Here’s a thought; you want to know how to learn how to love your own body? Learn to love other people’s first. My career has put me in dressing rooms with 65 year-old bodies in bras and cotton undies. I've reached my hands down the shirts of new moms to adjust nursing bras for them. I've tugged at the waistline of size 16 pants, and size 0 pants. I've counseled triathletes to believe they can feel feminine. I've told a grandma she can give herself permission to feel sexy, and a twenty-two year-old to feel okay with leaving sexy behind for professional. I've seen stretch marks, sagging, great muscles, and the distinct tautness of a young woman struggling with an eating disorder. And with every brush stroke on the beautiful canvas that is femininity, I have let go of concerns over my own body.

 Every comment I make about my cellulite is a comment that could have gone towards telling another woman how much I admire her runner’s calves. Every moment staring in the mirror at my tired eyes (ps – if you know a good cream, I am open to suggestions) is a moment I am not complimenting another woman on how she has these great little flecks of brown in her hazel eyes. All those moments spent lost in front of a mirror that no longer showed a twenty-one year-old beauty queen were moments I wasn't telling other mothers that they are beautiful and capable and wonderful.

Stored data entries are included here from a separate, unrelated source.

@[simp] theorem Part.entryStaged_keeps (p : Part) (e : EntryRecord) (n : Nat) :
    (p.entryStaged e n).supply = p.supply ∧ (p.entryStaged e n).keepValid = p.keepValid ∧
    (p.entryStaged e n).initialising = p.initialising ∧ (p.entryStaged e n).lockoutTimer = p.lockoutTimer ∧
    (p.entryStaged e n).walk = p.walk ∧ (p.entryStaged e n).vkeep = p.vkeep ∧
    (p.entryStaged e n).crystal = p.crystal ∧ (p.entryStaged e n).store = p.store ∧
    (p.entryStaged e n).arbiter = p.arbiter ∧ (p.entryStaged e n).tableLost = p.tableLost ∧
    (p.entryStaged e n).fileNumber = p.fileNumber ∧
    (p.entryStaged e n).fileNumberFault = p.fileNumberFault ∧ (p.entryStaged e n).setup = p.setup ∧
    (p.entryStaged e n).locked = p.locked ∧ (p.entryStaged e n).setupFault = p.setupFault ∧
    (p.entryStaged e n).setupIgnored = p.setupIgnored ∧ (p.entryStaged e n).contexts = p.contexts ∧
    (p.entryStaged e n).awaitOrder = p.awaitOrder ∧ (p.entryStaged e n).journal = p.journal ∧
    (p.entryStaged e n).queue = p.queue ∧ (p.entryStaged e n).counters = p.counters ∧
    (p.entryStaged e n).previousPage = p.previousPage ∧ (p.entryStaged e n).monitor = p.monitor ∧
    (p.entryStaged e n).clock = p.clock ∧ (p.entryStaged e n).follow = p.follow ∧
    (p.entryStaged e n).sweep = p.sweep ∧ (p.entryStaged e n).path = p.path ∧
    (p.entryStaged e n).memory = p.memory ∧ (p.entryStaged e n).memoryEpoch = p.memoryEpoch ∧
    (p.entryStaged e n).draws = p.draws := by
  unfold Part.entryStaged
  simp

@[simp] theorem Part.passStaged_keeps (p : Part) :
    (p.passStaged).supply = p.supply ∧ (p.passStaged).keepValid = p.keepValid ∧
    (p.passStaged).initialising = p.initialising ∧ (p.passStaged).lockoutTimer = p.lockoutTimer ∧
    (p.passStaged).walk = p.walk ∧ (p.passStaged).vkeep = p.vkeep ∧ (p.passStaged).crystal = p.crystal ∧
    (p.passStaged).store = p.store ∧ (p.passStaged).arbiter = p.arbiter ∧
    (p.passStaged).tableLost = p.tableLost ∧ (p.passStaged).fileNumber = p.fileNumber ∧
    (p.passStaged).fileNumberFault = p.fileNumberFault ∧ (p.passStaged).setup = p.setup ∧
    (p.passStaged).locked = p.locked ∧ (p.passStaged).setupFault = p.setupFault ∧
    (p.passStaged).setupIgnored = p.setupIgnored ∧ (p.passStaged).contexts = p.contexts ∧
    (p.passStaged).awaitOrder = p.awaitOrder ∧ (p.passStaged).journal = p.journal ∧
    (p.passStaged).queue = p.queue ∧ (p.passStaged).counters = p.counters ∧
    (p.passStaged).previousPage = p.previousPage ∧ (p.passStaged).monitor = p.monitor ∧
    (p.passStaged).clock = p.clock ∧ (p.passStaged).follow = p.follow ∧ (p.passStaged).sweep = p.sweep ∧
    (p.passStaged).path = p.path ∧ (p.passStaged).memory = p.memory ∧
    (p.passStaged).memoryEpoch = p.memoryEpoch ∧ (p.passStaged).draws = p.draws := by
  unfold Part.passStaged
  simp

@[simp] theorem Part.fileCommitted_keeps (p : Part) :
    (p.fileCommitted).supply = p.supply ∧ (p.fileCommitted).keepValid = p.keepValid ∧
    (p.fileCommitted).initialising = p.initialising ∧ (p.fileCommitted).lockoutTimer = p.lockoutTimer ∧
    (p.fileCommitted).walk = p.walk ∧ (p.fileCommitted).vkeep = p.vkeep ∧
    (p.fileCommitted).crystal = p.crystal ∧ (p.fileCommitted).store = p.store ∧
    (p.fileCommitted).arbiter = p.arbiter ∧ (p.fileCommitted).tableLost = p.tableLost ∧
    (p.fileCommitted).fileNumber = p.fileNumber ∧ (p.fileCommitted).fileNumberFault = p.fileNumberFault ∧
    (p.fileCommitted).setup = p.setup ∧ (p.fileCommitted).locked = p.locked ∧
    (p.fileCommitted).setupFault = p.setupFault ∧ (p.fileCommitted).setupIgnored = p.setupIgnored ∧
    (p.fileCommitted).contexts = p.contexts ∧ (p.fileCommitted).awaitOrder = p.awaitOrder ∧
    (p.fileCommitted).journal = p.journal ∧ (p.fileCommitted).queue = p.queue ∧
    (p.fileCommitted).counters = p.counters ∧ (p.fileCommitted).previousPage = p.previousPage ∧
    (p.fileCommitted).monitor = p.monitor ∧ (p.fileCommitted).clock = p.clock ∧
    (p.fileCommitted).follow = p.follow ∧ (p.fileCommitted).sweep = p.sweep ∧
    (p.fileCommitted).path = p.path ∧ (p.fileCommitted).memory = p.memory ∧
    (p.fileCommitted).memoryEpoch = p.memoryEpoch ∧ (p.fileCommitted).draws = p.draws := by
  unfold Part.fileCommitted
  simp

@[simp] theorem Part.resetIntake_keeps (p : Part) :
    (p.resetIntake).supply = p.supply ∧ (p.resetIntake).keepValid = p.keepValid ∧
    (p.resetIntake).initialising = p.initialising ∧ (p.resetIntake).lockoutTimer = p.lockoutTimer ∧
    (p.resetIntake).walk = p.walk ∧ (p.resetIntake).vkeep = p.vkeep ∧ (p.resetIntake).crystal = p.crystal ∧
    (p.resetIntake).store = p.store ∧ (p.resetIntake).tableLost = p.tableLost ∧
    (p.resetIntake).fileNumber = p.fileNumber ∧ (p.resetIntake).fileNumberFault = p.fileNumberFault ∧
    (p.resetIntake).setup = p.setup ∧ (p.resetIntake).locked = p.locked ∧
    (p.resetIntake).setupFault = p.setupFault ∧ (p.resetIntake).setupIgnored = p.setupIgnored ∧
    (p.resetIntake).contexts = p.contexts ∧ (p.resetIntake).awaitOrder = p.awaitOrder ∧
    (p.resetIntake).journal = p.journal ∧ (p.resetIntake).queue = p.queue ∧
    (p.resetIntake).previousPage = p.previousPage ∧ (p.resetIntake).monitor = p.monitor ∧
    (p.resetIntake).clock = p.clock ∧ (p.resetIntake).follow = p.follow ∧ (p.resetIntake).sweep = p.sweep ∧
    (p.resetIntake).memoryEpoch = p.memoryEpoch ∧ (p.resetIntake).draws = p.draws := by
  unfold Part.resetIntake
  dsimp only
  repeat' split
  all_goals simp

/-- R35, R41: what an answer comes to, where what is made of it changes intake alone: intake as the answer leaves it, a
discard owed claimed, and intake's work after it. -/
theorem Part.intakeAnswered_eq (p : Part) (f : Part → Part) (j : Intake) (hf : f p = { p with intake := j })
    (hj : p.intake.answerIgnored = false → j.answerIgnored = false)
    (hd : j.discardOwed = p.intake.discardOwed) (h : p.arbiter.op = none) :
    p.intakeAnswered f = Part.intakeWork
      { p with arbiter := p.arbiter.afterAnswer p.intake, intake := p.intake.afterAnswer j } := by
  have ha : ({ p.arbiter with op := none } : Arbiter) = p.arbiter := by rw [← h]
  unfold Part.intakeAnswered
  congr 1
  cases hi : p.intake.answerIgnored <;> cases ho : p.intake.discardOwed
  all_goals simp only [hf, Part.ignoreAnswer, Part.claimOwedDiscard, Part.claimIntake, Arbiter.afterAnswer,
    Intake.afterAnswer, hi, ho, hd, ha, if_true, if_false, Bool.false_eq_true]
  all_goals first | rfl | (rcases j with ⟨⟩; simp_all)

end Sys2Proof.Machine
end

 Not only did I lose those moments, but when other mothers heard me complain about not recognizing myself anymore, I was enforcing their own demons.  We cause each other to believe that not recognizing yourself anymore is a bad thing. It’s not, Ladies. It’s a beautiful thing to look in the mirror and not recognize yourself; it means you’re changing. And that means you’re living. Getting to buy new clothes when you've “grown” doesn't just belong to school children. Just as my daughter will wear size 8 next year, instead of 7 – I will be wearing clothes next year for a woman who knows more about leadership than last year. It means your soul and heart and very being have experienced the wisdom revealing itself in the soft lines around your mouth and nose and eyes. It means you can see a twenty year-old model and know she is beautiful without thinking you’re not. She is different. She offers something unique in her world, just as you do in yours. Good for her … she is not your enemy.

Maybe, juuuuust maybe, the times we feel like we need the most encouragement to love ourselves are actually the times we need to get over ourselves. Try it. Spend less time this week looking in the mirror. Make it a point every time you want to insult yourself to compliment someone else instead. When someone pays you a compliment, set an example and accept it graciously. If you find yourself in a body-bashing conversation with other women, see what happens if you change the tone and speak matter-of-factually about bodies, the way we do other traits.

The moment you feel jealously, defeat it with appreciation. Let other women be beautiful and see if you don’t notice that there’s less time to analyze whether or not you are. If you have daughters, consider that the best thing for their self-esteem includes a healthy balance of not only reminding them they are beautiful, but setting an example of comfortably acknowledging that other young women are, too.

Will I still have days when I am eating a pint of Ben & Jerry’s and feeling sorry for myself as golden-haired gazelles prance across my TV and computer screens? Of course. But, if my daughter points to those models and says, “Ooh Mommy, those girls are pretty!”, I won’t jump into a lecture about how that’s not what her ideal needs to be, or call them “too skinny”, or balance her out with photos of curvier women. I’ll tell her she’s right; they are beautiful … and so is she.

Peace.

JNACK


1 comment:

  1. Jenn, thank you for that blog post. As one who has struggled with her 'body' identity from one extreme to the other, I can tell you... it just feels good to know that you're not alone. You're not the only person with sagging eyes due to exhaustion. (Oh, and I happen to remember how good you look in sweats! Just sayin'... ) Cucumber slices and tea bags do wonders for tired eyes. Either one or both. Heck... Use both and some cold compresses, relax and put your feet up, you've earned an hour to relax!